All of the entries are to be restated word for word.

=== EXTRACTED INFORMATION ===
● ● ● ● ●

/-- TRAP takes the trap with CODE 0x04, SUB 0, AUX its code and BADADDR 0, with the next instruction in EPC; in kernel
mode it ends the lease as FAULTED; its code is IMM[15:0], and IMM[31:16] is ignored (05 R117, 04 R98, R100). -/
def Obligations.TrapEntersTheHandler : Prop :=
  (∀ (s : Machine.State) (code : BitVec 16), Machine.exec (.trap code) s = .next (trapped s 0x04 0 code.toNat 0 (s.core.seq.pc + 8))) ∧
  ∀ w : Word, w.toNat / 2 ^ 58 = 0 → w.toNat / 2 ^ 32 % 256 = 0x02 → decodeSeq w = some (.trap (BitVec.ofNat 16 w.toNat))

/-- ERET in kernel mode without a waiting engine fault returns to EPC in the mode of PMODE, and after an engine trap
clears ENGT and lets the core unfreeze at the next GTC cycle (05 R118, 04 R100); the low bits of EPC read 0 there
(DEDUCED, log entry 13). With a waiting fault and tile mode in PMODE, that fault is taken at once, with EPC kept (04
R99). HALT, ERET and DCFG in tile mode trap as illegal-instruction with SUB 2 (04 R91, 05 R116, R118, 12 R297). -/
def Obligations.EretReturnsAndTileModeTraps : Prop :=
  ∀ s : Machine.State,
    (s.core.csr.mode = false → Traps .halt s 0x01 2 0 0 ∧ Traps .eret s 0x01 2 0 0 ∧ ∀ b c, Traps (.dcfg b c) s 0x01 2 0 0) ∧
    (s.core.csr.mode = true →
      let r := s.core.csr
      let back : Machine.State := { s with core := { s.core with
        csr := { r with mode := r.pmode, engt := false }
        seq := { s.core.seq with pc := r.epc &&& ~~~7#64 }
        busy := 0
        eng := if r.engt then { s.core.eng with freeze := s.core.eng.freeze.map (fun f => { f with cause := 0 }) } else s.core.eng } }
      ((s.core.eng.efault = none ∨ r.pmode = true ∨ r.epend = false) → Machine.exec .eret s = .next back) ∧
      (∀ f, s.core.eng.efault = some f → r.pmode = false → r.epend = true →
        ∃ t, Machine.exec .eret s = .next t ∧ t.core.csr.mode = true ∧ t.core.csr.pmode = false ∧ t.core.csr.epc = r.epc ∧
          t.core.csr.engt = true ∧ t.core.csr.epend = false ∧ t.core.csr.badaddr = f.bad ∧
          t.core.csr.cause = Machine.causeWord f.code f.sub f.aux f.eng.code true f.step ∧
          t.core.seq.pc = r.tvec &&& ~~~7#64 ∧ t.core.seq.x = s.core.seq.x ∧ t.core.seq.c = s.core.seq.c ∧
          t.base = s.base ∧ t.others = s.others))

/-- HALT in kernel mode ends the lease as FAULTED: its store buffer drains and the answers to what it has posted come
in first, and there is a place for its context area (the model's choice, log entry 11), and it stands until then; then
the core is free, the context area is kept with the lease, and its launch, when other leases of it live, has one live
lease fewer and one faulted one more, with an entry that names the area (05 R116, 04 R108, 22 R397). -/
def Obligations.HaltEndsTheLease : Prop :=
  ∀ s : Machine.State, s.core.csr.mode = true →
    let t := Machine.drainAll s
    Machine.exec .halt s = .next (if t.core.sb = [] ∧ t.core.posted = [] ∧ Machine.ctxRoom t = true then Machine.endFaulted t
      else { t with core := { t.core with wait := .ending } }) ∧
    (∀ l : Machine.Lease, s.core.lease = some l →
      let u := Machine.endFaulted s
      u.core.lease = none ∧ u.nextCtx = s.nextCtx + 1 ∧ ∃ x ∈ u.base.ctxs, x.faulted = true ∧ x.lease = l ∧
        ∀ k ∈ s.base.launches, k.id = l.launch → 2 ≤ k.live → (∀ k' ∈ s.base.launches, k'.id = l.launch → k' = k) →
          { k with live := k.live - 1, faulted := k.faulted + 1, ents := k.ents ++ [⟨l.idx, l.stage, 2, l.id, x.pa⟩] } ∈ u.base.launches)

/-- CSRR of every CSR of R92 but GTC writes the CSR's value, in both modes: STATUS as R93 lays it out, the plain
registers whole, the narrow ones zero-extended, EXTDIST in bits 23:12 (05 R119, 04 R92 to R96). -/
def Obligations.CsrrReadsEveryRegister : Prop :=
  ∀ (s : Machine.State) (a : XReg),
    let r := s.core.csr
    let b (x : Bool) : Nat := if x then 1 else 0
    Writes (.csrr a 0x000) s a (BitVec.ofNat 64 (r.seg.toNat * 1024 + r.pclass.toNat * 256 + b r.epend * 64 + b r.engt * 32
      + b (s.core.eng.freeze.isSome || s.core.throttled) * 16 + b r.pmode * 2 + b r.mode)) 1 ∧
    Writes (.csrr a 0x001) s a r.tvec 1 ∧ Writes (.csrr a 0x002) s a r.epc 1 ∧ Writes (.csrr a 0x003) s a r.cause 1 ∧
    Writes (.csrr a 0x004) s a r.badaddr 1 ∧ Writes (.csrr a 0x008) s a (BitVec.ofNat 64 r.schmode.toNat) 1 ∧
    Writes (.csrr a 0x009) s a (BitVec.ofNat 64 r.qk.toNat) 1 ∧
    Writes (.csrr a 0x00A) s a (BitVec.ofNat 64 (r.extdist.toNat * 4096)) 1 ∧
    Writes (.csrr a 0x010) s a r.rngkey 1 ∧ Writes (.csrr a 0x011) s a r.rngctr 1 ∧
    Writes (.csrr a 0x018) s a (BitVec.ofNat 64 r.spflag.toNat) 1 ∧ Writes (.csrr a 0x019) s a r.spbad 1 ∧
    Writes (.csrr a 0x01A) s a r.resf 1 ∧ Writes (.csrr a 0x01B) s a (BitVec.ofNat 64 r.dstat.toNat) 1 ∧
    Writes (.csrr a 0x020) s a (BitVec.ofNat 64 r.scc) 1 ∧ Writes (.csrr a 0x022) s a (BitVec.ofNat 64 r.pid.val) 1

namespace Sys2Proof.Claims
open Machine

/-- The numbers of the CSRs (04 R92). -/
def csrNumbers : List Nat :=
  [0x000, 0x001, 0x002, 0x003, 0x004, 0x008, 0x009, 0x00A, 0x010, 0x011, 0x018, 0x019, 0x01A, 0x01B, 0x020, 0x021, 0x022]

/-- The CSRs that no instruction writes, and those that only kernel mode writes (04 R92). -/
def csrReadOnly : List Nat := [0x020, 0x021, 0x022]
def csrKernelOnly : List Nat := [0x000, 0x001, 0x002, 0x003, 0x004, 0x019]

● ● ● ● ●

=== SOLUTION TO THIS TASK ===
/-- TRAP takes the trap with CODE 0x04, SUB 0, AUX its code and BADADDR 0, with the next instruction in EPC; in kernel
mode it ends the lease as FAULTED; its code is IMM[15:0], and IMM[31:16] is ignored (05 R117, 04 R98, R100). -/
def Obligations.TrapEntersTheHandler : Prop :=
  (∀ (s : Machine.State) (code : BitVec 16), Machine.exec (.trap code) s = .next (trapped s 0x04 0 code.toNat 0 (s.core.seq.pc + 8))) ∧
  ∀ w : Word, w.toNat / 2 ^ 58 = 0 → w.toNat / 2 ^ 32 % 256 = 0x02 → decodeSeq w = some (.trap (BitVec.ofNat 16 w.toNat))

/-- ERET in kernel mode without a waiting engine fault returns to EPC in the mode of PMODE, and after an engine trap
clears ENGT and lets the core unfreeze at the next GTC cycle (05 R118, 04 R100); the low bits of EPC read 0 there
(DEDUCED, log entry 13). With a waiting fault and tile mode in PMODE, that fault is taken at once, with EPC kept (04
R99). HALT, ERET and DCFG in tile mode trap as illegal-instruction with SUB 2 (04 R91, 05 R116, R118, 12 R297). -/
def Obligations.EretReturnsAndTileModeTraps : Prop :=
  ∀ s : Machine.State,
    (s.core.csr.mode = false → Traps .halt s 0x01 2 0 0 ∧ Traps .eret s 0x01 2 0 0 ∧ ∀ b c, Traps (.dcfg b c) s 0x01 2 0 0) ∧
    (s.core.csr.mode = true →
      let r := s.core.csr
      let back : Machine.State := { s with core := { s.core with
        csr := { r with mode := r.pmode, engt := false }
        seq := { s.core.seq with pc := r.epc &&& ~~~7#64 }
        busy := 0
        eng := if r.engt then { s.core.eng with freeze := s.core.eng.freeze.map (fun f => { f with cause := 0 }) } else s.core.eng } }
      ((s.core.eng.efault = none ∨ r.pmode = true ∨ r.epend = false) → Machine.exec .eret s = .next back) ∧
      (∀ f, s.core.eng.efault = some f → r.pmode = false → r.epend = true →
        ∃ t, Machine.exec .eret s = .next t ∧ t.core.csr.mode = true ∧ t.core.csr.pmode = false ∧ t.core.csr.epc = r.epc ∧
          t.core.csr.engt = true ∧ t.core.csr.epend = false ∧ t.core.csr.badaddr = f.bad ∧
          t.core.csr.cause = Machine.causeWord f.code f.sub f.aux f.eng.code true f.step ∧
          t.core.seq.pc = r.tvec &&& ~~~7#64 ∧ t.core.seq.x = s.core.seq.x ∧ t.core.seq.c = s.core.seq.c ∧
          t.base = s.base ∧ t.others = s.others))

/-- HALT in kernel mode ends the lease as FAULTED: its store buffer drains and the answers to what it has posted come
in first, and there is a place for its context area (the model's choice, log entry 11), and it stands until then; then
the core is free, the context area is kept with the lease, and its launch, when other leases of it live, has one live
lease fewer and one faulted one more, with an entry that names the area (05 R116, 04 R108, 22 R397). -/
def Obligations.HaltEndsTheLease : Prop :=
  ∀ s : Machine.State, s.core.csr.mode = true →
    let t := Machine.drainAll s
    Machine.exec .halt s = .next (if t.core.sb = [] ∧ t.core.posted = [] ∧ Machine.ctxRoom t = true then Machine.endFaulted t
      else { t with core := { t.core with wait := .ending } }) ∧
    (∀ l : Machine.Lease, s.core.lease = some l →
      let u := Machine.endFaulted s
      u.core.lease = none ∧ u.nextCtx = s.nextCtx + 1 ∧ ∃ x ∈ u.base.ctxs, x.faulted = true ∧ x.lease = l ∧
        ∀ k ∈ s.base.launches, k.id = l.launch → 2 ≤ k.live → (∀ k' ∈ s.base.launches, k'.id = l.launch → k' = k) →
          { k with live := k.live - 1, faulted := k.faulted + 1, ents := k.ents ++ [⟨l.idx, l.stage, 2, l.id, x.pa⟩] } ∈ u.base.launches)

/-- CSRR of every CSR of R92 but GTC writes the CSR's value, in both modes: STATUS as R93 lays it out, the plain
registers whole, the narrow ones zero-extended, EXTDIST in bits 23:12 (05 R119, 04 R92 to R96). -/
def Obligations.CsrrReadsEveryRegister : Prop :=
  ∀ (s : Machine.State) (a : XReg),
    let r := s.core.csr
    let b (x : Bool) : Nat := if x then 1 else 0
    Writes (.csrr a 0x000) s a (BitVec.ofNat 64 (r.seg.toNat * 1024 + r.pclass.toNat * 256 + b r.epend * 64 + b r.engt * 32
      + b (s.core.eng.freeze.isSome || s.core.throttled) * 16 + b r.pmode * 2 + b r.mode)) 1 ∧
    Writes (.csrr a 0x001) s a r.tvec 1 ∧ Writes (.csrr a 0x002) s a r.epc 1 ∧ Writes (.csrr a 0x003) s a r.cause 1 ∧
    Writes (.csrr a 0x004) s a r.badaddr 1 ∧ Writes (.csrr a 0x008) s a (BitVec.ofNat 64 r.schmode.toNat) 1 ∧
    Writes (.csrr a 0x009) s a (BitVec.ofNat 64 r.qk.toNat) 1 ∧
    Writes (.csrr a 0x00A) s a (BitVec.ofNat 64 (r.extdist.toNat * 4096)) 1 ∧
    Writes (.csrr a 0x010) s a r.rngkey 1 ∧ Writes (.csrr a 0x011) s a r.rngctr 1 ∧
    Writes (.csrr a 0x018) s a (BitVec.ofNat 64 r.spflag.toNat) 1 ∧ Writes (.csrr a 0x019) s a r.spbad 1 ∧
    Writes (.csrr a 0x01A) s a r.resf 1 ∧ Writes (.csrr a 0x01B) s a (BitVec.ofNat 64 r.dstat.toNat) 1 ∧
    Writes (.csrr a 0x020) s a (BitVec.ofNat 64 r.scc) 1 ∧ Writes (.csrr a 0x022) s a (BitVec.ofNat 64 r.pid.val) 1

namespace Sys2Proof.Claims
open Machine

/-- The numbers of the CSRs (04 R92). -/
def csrNumbers : List Nat :=
  [0x000, 0x001, 0x002, 0x003, 0x004, 0x008, 0x009, 0x00A, 0x010, 0x011, 0x018, 0x019, 0x01A, 0x01B, 0x020, 0x021, 0x022]

/-- The CSRs that no instruction writes, and those that only kernel mode writes (04 R92). -/
def csrReadOnly : List Nat := [0x020, 0x021, 0x022]
def csrKernelOnly : List Nat := [0x000, 0x001, 0x002, 0x003, 0x004, 0x019]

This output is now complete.